▸ **WHAT IS BEING ASKED**
Please restate, word for word, the lines below that begin at the one with "3 and 4). -/" and end at the one with "none => none". Leave out all other lines.
-----
-- ==== Sys2Proof/Config.lean ====
section
/-! DEFINITION. What the manual fixes as numbers, and the one value it leaves open. -/

namespace Sys2Proof.Config

/-- The most ticket records there are (R17). -/
def maxTickets : Nat := 512
/-- Where the minute counter saturates, and the largest absolute minute (R159, R27). -/
def maxMinute : Nat := 16777215
/-- Where the sequence counter saturates (R98). -/
def maxStamp : Nat := 4294967295
/-- The largest departure offset that is used; a larger one is clamped to it (R27). -/
def maxOffset : Nat := 4095
/-- The frames a port's transmit queue holds (R186). -/
def txCapacity : Nat := 16
/-- The complete frames a port's receive buffer holds (R183). -/
def rxCapacity : Nat := 2
/-- The complete frames the cabinet receive buffer holds (R188). -/
def cabinetRxCapacity : Nat := 8
/-- The ticks after which an unanswered bank scan times out (R177). -/
def scanTicks : Nat := 4
/-- The most matches a QUERY_TICKET by guest reference lists (R31). -/
def maxMatches : Nat := 8

/-- FREE VALUE (assumption 9). R183: two links may each hold a frame whose turn has come, and each is taken
"in whichever order the blocks take them". The manual gives no order; this constant has no body. -/
opaque linkChoice : Nat → Nat

end Sys2Proof.Config
end

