-- ==== Sys2Proof/Machine/Ops.lean ====
section
/-! DEFINITION. The shared operations on geometry, claims, hooks, latches and keys (chapters 1, 3 and 4). -/

namespace Sys2Proof.Machine

/-! ## Geometry -/

/-- The zone whose window contains a space (R1, R3). -/
def State.zoneOf? (s : State) (sp : SpaceNo) : Option (ZoneNo × Zone) :=
  (List.finRange 8).findSome? fun z =>
    match s.sa.zones.get z with
    | some zn => if zn.base ≤ sp.val ∧ sp.val < zn.base + zn.size then some (z, zn) else none
    | none => none

/-- The number of the zone of a space. -/
def State.zoneNo? (s : State) (sp : SpaceNo) : Option ZoneNo := (s.zoneOf? sp).map (·.1)

/-- The spaces of a lane, from the aisle inward (R8). -/
def Lane.spaces (l : Lane) : List SpaceNo := (List.range l.depth).map fun i => Fin.ofNat 1024 (l.front.val + i)

/-- The lane of a space (R8). -/
def State.laneOf? (s : State) (sp : SpaceNo) : Option Lane :=
  s.sa.lanes.find? fun l => l.front.val ≤ sp.val && sp.val < l.front.val + l.depth

/-- The FrontSpace of the lane of a space (R8). -/
def State.laneFront? (s : State) (sp : SpaceNo) : Option SpaceNo := (s.laneOf? sp).map (·.front)

/-- The spaces in front of a space in its lane, front first (R8). -/
def State.inFront (s : State) (sp : SpaceNo) : List SpaceNo :=
  match s.laneOf? sp with
  | some l => l.spaces.filter fun x => x.val < sp.val
  | none => []

/-- The spaces deeper than a space in its lane (R8). -/
def State.deeper (s : State) (sp : SpaceNo) : List SpaceNo :=
  match s.laneOf? sp with
  | some l => l.spaces.filter fun x => sp.val < x.val
  | none => []

/-- The record of a space. -/
def State.spaceRec (s : State) (sp : SpaceNo) : SpaceRec := s.sa.spaces.get sp

/-- The ticket recorded in a space (R11). -/
def SpaceRec.ticket? : SpaceRec → Option TicketNo
  | .held t | .occupied t => some t
  | _ => none

/-- The ticket of an OCCUPIED space. -/
def SpaceRec.occupant? : SpaceRec → Option TicketNo
  | .occupied t => some t
  | _ => none

/-- The ticket of a HELD space. -/
def SpaceRec.holder? : SpaceRec → Option TicketNo
  | .held t => some t
  | _ => none

/-- A zone class is admissible for a car class and priority (R6). -/
def admissible (z : ZoneClass) (c : CarClass) (p : Level) : Bool :=
  match z with
  | .standard => c == .standard
  | .oversize => true
  | .reserved => p == 0

/-- The quarter of a space in its zone (R7). -/
def Zone.quarter (z : Zone) (sp : SpaceNo) : Nat := (sp.val - z.base) / (z.size / 4)

/-- The preferred team of a space; `none` is ANY (R7). -/
def Zone.preferredTeam (z : Zone) (sp : SpaceNo) : Option Team := z.teams.get (Fin.ofNat 4 (z.quarter sp))

/-- The count of spaces whose Condition is FREE (R11). -/
def State.freeSpaces (s : State) : Nat := (s.sa.spaces.list.filter fun r => r == .free).length

/-! ## Claims -/

/-- The space a ticket names in a field. -/
def ClaimField.read (f : ClaimField) (t : Ticket) : Option SpaceNo :=
  match f with
  | .space => t.space
  | .nextSpace => t.nextSpace

/-- A ticket with a claim field written. -/
def ClaimField.write (f : ClaimField) (sp : Option SpaceNo) (t : Ticket) : Ticket :=
  match f with
  | .space => { t with space := sp }
  | .nextSpace => { t with nextSpace := sp }

/-- The field in which a ticket names a space, if it names it (R43). -/
def Ticket.claimOf? (t : Ticket) (sp : SpaceNo) : Option ClaimField :=
  if t.space = some sp then some .space else if t.nextSpace = some sp then some .nextSpace else none

/-- A hold: the space becomes HELD with the ticket, and the ticket's field names it (R41). -/
def Work.hold (n : TicketNo) (f : ClaimField) (sp : SpaceNo) (w : Work) : Work :=
  (w.setSpace sp (.held n)).updTicket n (f.write (some sp))

/-- A claim released: the space becomes FREE, the field becomes absent, and a pass and an arbitration are due
(R45, R48, R113). -/
def Work.releaseClaim (n : TicketNo) (f : ClaimField) (w : Work) : Work :=
  match (w.ticket? n).bind f.read with
  | some sp => ((w.setSpace sp .free).updTicket n (f.write none)).needPass.trigger
  | none => w

/-! ## Hooks and slots -/

/-- The bank of a hook (R59). -/
def hookBank (h : HookNo) : BankNo := ⟨h.val / 32, by omega⟩
/-- The position of a hook in its bank (R59). -/
def hookPos (h : HookNo) : Fin 32 := ⟨h.val % 32, by omega⟩
/-- The hook at a position of a bank (R59). -/
def hookAt (b : BankNo) (p : Fin 32) : HookNo := ⟨b.val * 32 + p.val, by omega⟩
/-- The primary slot of a hook (R59). -/
def primarySlot (h : HookNo) : Slot := ⟨hookBank h, ⟨(hookPos h).val, by omega⟩⟩
/-- The spare slot of an entry (R83). -/
def spareSlot (b : BankNo) (i : Fin 2) : Slot := ⟨b, ⟨32 + i.val, by omega⟩⟩
/-- The index of an entry in the substitution table. -/
def entryIdx (b : BankNo) (i : Fin 2) : Fin 32 := ⟨b.val * 2 + i.val, by omega⟩
/-- The index of a slot among the commanded latch states. -/
def slotIdx (sl : Slot) : Fin 544 := ⟨sl.bank.val * 34 + sl.num.val, by omega⟩

/-- The substitution entry of a bank and index (R83). -/
def State.entry (s : State) (b : BankNo) (i : Fin 2) : SubstEntry := s.kci.subst.get (entryIdx b i)

/-- The index of the Active entry that maps a hook (R59, R86). -/
def State.activeEntry? (s : State) (h : HookNo) : Option (Fin 2) :=
  (List.finRange 2).find? fun i => (s.entry (hookBank h) i).active && (s.entry (hookBank h) i).position == hookPos h

/-- The slot a hook maps to (R59). -/
def State.hookSlot (s : State) (h : HookNo) : Slot :=
  match s.activeEntry? h with
  | some i => spareSlot (hookBank h) i
  | none => primarySlot h

/-- What a slot belongs to (R84). -/
inductive SlotOwner where
  | carrySlot (h : HookNo)
  | carrySpare (h : HookNo)
  | hook (h : HookNo)
  | unmapped
deriving DecidableEq, Repr

/-- A hook is in AWAIT_REHANG with the given CarrySlot number. -/
def Occupancy.carries (o : Occupancy) (n : Fin 34) : Bool :=
  match o with
  | .awaitRehang _ c => c == n
  | _ => false

/-- A hook is in AWAIT_REHANG. -/
def Occupancy.isCarry : Occupancy → Bool
  | .awaitRehang _ _ => true
  | _ => false

/-- The table of R84: the first row that fits a slot. -/
def State.slotOwner (s : State) (sl : Slot) : SlotOwner :=
  match (List.finRange 32).find? fun p => (s.hook (hookAt sl.bank p)).occ.carries sl.num with
  | some p => .carrySlot (hookAt sl.bank p)
  | none =>
    if hn : sl.num.val < 32 then
      let h := hookAt sl.bank ⟨sl.num.val, hn⟩
      if (s.activeEntry? h).isSome then .unmapped else .hook h
    else
      let e := s.entry sl.bank ⟨sl.num.val - 32, by omega⟩
      let h := hookAt sl.bank e.position
      if e.active then (if (s.hook h).occ.isCarry then .carrySpare h else .hook h) else .unmapped

/-- The commanded latch state that R62 gives a slot: `true` is latched. -/
def State.wantLatched (s : State) (sl : Slot) : Bool :=
  match s.slotOwner sl with
  | .carrySlot _ | .carrySpare _ => false
  | .hook h =>
    match (s.hook h).occ with
    | .released _ => false
    | _ => !(s.hook h).openForRemoval
  | .unmapped => true

/-- The slot of a waiting latch command. -/
def CabinetCommand.slot? : CabinetCommand → Option Slot
  | .latch sl | .unlatch sl => some sl
  | .scan _ => none

/-- A latch command joins the tail of the command queue and replaces any still waiting for its slot (R189). -/
def Work.queueLatch (sl : Slot) (latched : Bool) (w : Work) : Work :=
  { w with kci := { w.kci with
      commands := (w.kci.commands.filter fun c => c.slot? != some sl) ++ [if latched then .latch sl else .unlatch sl] } }

/-- A SCAN joins the tail; at most one SCAN waits (R189), so it replaces one still waiting (assumption 8). -/
def Work.queueScan (b : BankNo) (w : Work) : Work :=
  { w with kci := { w.kci with commands := (w.kci.commands.filter fun c => c.slot?.isSome) ++ [.scan b] } }

/-- A slot commanded as R62 asks after a change of the hook map: a command is sent only when its commanded state
changes. -/
def Work.syncSlot (sl : Slot) (w : Work) : Work :=
  if w.kci.latched.get (slotIdx sl) = w.wantLatched sl then w
  else { w with kci := { w.kci with latched := w.kci.latched.set (slotIdx sl) (w.wantLatched sl) } }.queueLatch sl
    (w.wantLatched sl)

/-- The slot a hook maps to, commanded as R62 asks. -/
def Work.syncHook (h : HookNo) (w : Work) : Work := w.syncSlot (w.hookSlot h)

/-- A reported word decoded (R64, R65): the read word taken from the three-byte field, and the syndrome latch written
when the decode is not CLEAN (R66). -/
def Work.noteDecode (sl : Slot) (field : BitVec 24) (w : Work) : Work :=
  let word := readWord field
  if tagClass word = .clean then w
  else { w with kci := { w.kci with latch := ⟨true, sl, word, syndrome word, parityGood word, tagClass word⟩ } }

/-! ## Keys -/

/-- A ticket's KeyPlace set, and KEY_MISSING evaluated again when it goes into or out of MISSING (R19, R163). -/
def Work.setKey (n : TicketNo) (k : KeyPlace) (w : Work) : Work :=
  match w.ticket? n with
  | none => w
  | some t =>
    let w' := w.updTicket n fun t => { t with key := k }
    if t.key = k then w'
    else if k = .missing then w'.evalKeyMissing n true
    else if t.key = .missing then w'.evalKeyMissing n false
    else w'

/-- The hook of a key that has left its record becomes STRAY (R77, R33, R92): an open carry is abandoned with LATCH for
both its slots, and STRAY_KEY is raised. DESIGN CHOICE (assumption 23): of the two LATCH commands the one for the
CarrySlot is sent first and the one for the SpareSlot second, as R79 and R91 order them at the other ends of a carry. -/
def Work.strayHook (h : HookNo) (w : Work) : Work :=
  match (w.hook h).occ with
  | .awaitRehang _ c =>
    ((w.updHook h fun k => { k with occ := .stray }).syncSlot ⟨hookBank h, c⟩).syncHook h |>.raise .strayKey (.hook h)
  | .holding _ | .released _ =>
    ((w.updHook h fun k => { k with occ := .stray, windowLeft := 0 }).syncHook h).raise .strayKey (.hook h)
  | _ => w

/-- A ticket's KeyPlace set by a rule of another block; a key that was ON_HOOK leaves its hook STRAY (R77). -/
def Work.moveKeyOff (n : TicketNo) (k : KeyPlace) (w : Work) : Work :=
  match (w.ticket? n).map Ticket.key with
  | some (.onHook h) => (w.setKey n k).strayHook h
  | _ => w.setKey n k

end Sys2Proof.Machine
end

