-- ==== Sys2Proof/Machine/Forecourt.lean ====
section
/-! DEFINITION. The Forecourt Controller's bays: reservation, eviction, revert and the leaving of a bay
(sections 8.1 to 8.3). -/

namespace Sys2Proof.Machine

/-- The other bay of a section. -/
def otherBay (m : Fin 2) : Fin 2 := if m = 0 then 1 else 0

/-- Which of its section's bays a bay is. -/
def bayIndex (b : BayNo) : Fin 2 := ⟨b.val % 2, by omega⟩

/-- The bay a reservation takes in a section (R144): the marker's bay when EMPTY, otherwise the other when EMPTY;
for RETRIEVE only, otherwise the marker's bay when evictable, otherwise the other when evictable. -/
def State.bayChoice (s : State) (c : Section4) (k : EntryKind) : Option BayNo :=
  let m := bayOf c (s.fc.marker.get c)
  let o := bayOf c (otherBay (s.fc.marker.get c))
  if (s.bay m).isEmpty then some m
  else if (s.bay o).isEmpty then some o
  else if k ≠ .retrieve then none
  else if (s.bay m).evictable then some m
  else if (s.bay o).evictable then some o
  else none

/-- A ticket has a pending RETURN entry. -/
def State.returnPending (s : State) (n : TicketNo) : Bool := (s.recall? n).any fun e => e.kind == .return_

/-- An eviction of a bay for a target, at a Level (R145). -/
def Work.evict (b : BayNo) (x : TicketNo) (lv : Level) (w : Work) : Work :=
  match (w.bay b).occupant with
  | none => w
  | some y =>
    (w.updBay b fun k => { k with condition := .clearing, incoming := some x, entryMade := (w.recall? y).isNone }).askReturn
      y lv (baySection b)

/-- The marker of a section names the bay other than the one reserved (R143). -/
def Work.moveMarker (b : BayNo) (w : Work) : Work :=
  { w with fc := { w.fc with marker := w.fc.marker.set (baySection b) (otherBay (bayIndex b)) } }

/-- A bay reserved for a target: an EMPTY bay becomes INCOMING, another is evicted; the marker then names the other
bay of the section (R143, R144). -/
def Work.takeBay (b : BayNo) (x : TicketNo) (lv : Level) (w : Work) : Work :=
  (if (w.bay b).isEmpty then w.updBay b fun k => { k with condition := .incoming, incoming := some x }
   else w.evict b x lv).moveMarker b

/-- A reservation reverted (R146): the bay by the first case that fits; the caller settles the target's Bay. -/
def Work.revertBay (b : BayNo) (x : TicketNo) (w : Work) : Work :=
  let k := w.bay b
  if k.condition = .incoming ∧ k.incoming = some x then (w.updBay b fun _ => emptyBay).trigger
  else if k.condition = .clearing ∧ k.incoming = some x then
    match k.occupant with
    | none => w
    | some y =>
      if w.returnPending y then
        (if k.entryMade then w.dropEntry y else w).updBay b fun k =>
          { k with condition := .occupied, incoming := none, entryMade := false }
      else w.updBay b fun k => { k with incoming := none }
  else w

/-- A CLEARING bay whose occupant has left it passes to the target waiting for it, or becomes EMPTY (R148, R153). -/
def Work.vacate (b : BayNo) (w : Work) : Work :=
  (w.updBay b fun k =>
    match k.incoming with
    | some x => { emptyBay with condition := .incoming, incoming := some x }
    | none => emptyBay).trigger

/-- The bay of a car sent back on a RETURN run (R147). -/
def Work.returnGrantBay (b : BayNo) (w : Work) : Work :=
  if (w.bay b).condition = .occupied then
    w.updBay b fun k => { k with condition := .clearing, incoming := none, entryMade := false, locked := false }
  else w

/-- The bay a parked car left or was bound for (R148). -/
def Work.parkedBay (b : BayNo) (t : TicketNo) (w : Work) : Work :=
  let k := w.bay b
  if k.condition = .clearing ∧ k.occupant = some t then w.vacate b
  else if k.condition = .incoming ∧ k.incoming = some t then (w.updBay b fun _ => emptyBay).trigger
  else w

/-- The bay of a car handed over (R153). -/
def Work.handoverBay (b : BayNo) (t : TicketNo) (w : Work) : Work :=
  let k := w.bay b
  if k.condition = .occupied ∧ k.occupant = some t then (w.updBay b fun _ => emptyBay).trigger
  else if k.condition = .clearing ∧ k.occupant = some t then w.vacate b
  else if k.condition = .incoming ∧ k.incoming = some t then (w.updBay b fun _ => emptyBay).trigger
  else w

/-- The READY notice of a car in a bay (R151), GuestCalled as it stands. -/
def Work.emitReady (ports : PortSet) (n : TicketNo) (b : BayNo) (cause : ReadyCause) (w : Work) : Work :=
  w.emit ports (.ready n b (w.bay b).guestCalled cause)

/-- A reservation on a bay that gave up its eviction is moved to the other bay of the section, or lost (R152). -/
def Work.rereserve (b : BayNo) (x : TicketNo) (w : Work) : Work :=
  let o := bayOf (baySection b) (otherBay (bayIndex b))
  match w.runOf? x with
  | none => w
  | some (r, run) =>
    if (w.bay o).isEmpty || (w.bay o).evictable then
      ((w.takeBay o x run.level).updRun r fun run => { run with bay := some o }).updTicket x fun t =>
        { t with bay := some o }
    else w

/-- A RECALL of a STAGED ticket marks its bay GuestCalled (R152); an eviction under way is given up. -/
def Work.markCalled (b : BayNo) (w : Work) : Work :=
  let k := w.bay b
  match k.condition with
  | .occupied => w.updBay b fun k => { k with guestCalled := true }
  | .clearing =>
    let w' := w.updBay b fun k =>
      { k with condition := .occupied, incoming := none, guestCalled := true, entryMade := false }
    match k.incoming with
    | some x => w'.rereserve b x
    | none => w'
  | _ => w

end Sys2Proof.Machine
end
-----
▸ **ANSWER FOR THE TASK**
/-! DEFINITION. The shared operations on geometry, claims, hooks, latches and keys (chapters 1, 3 and 4). -/

namespace Sys2Proof.Machine

/-! ## Geometry -/

/-- The zone whose window contains a space (R1, R3). -/
def State.zoneOf? (s : State) (sp : SpaceNo) : Option (ZoneNo × Zone) :=
  (List.finRange 8).findSome? fun z =>
    match s.sa.zones.get z with
    | some zn => if zn.base ≤ sp.val ∧ sp.val < zn.base + zn.size then some (z, zn) else none
    | none => none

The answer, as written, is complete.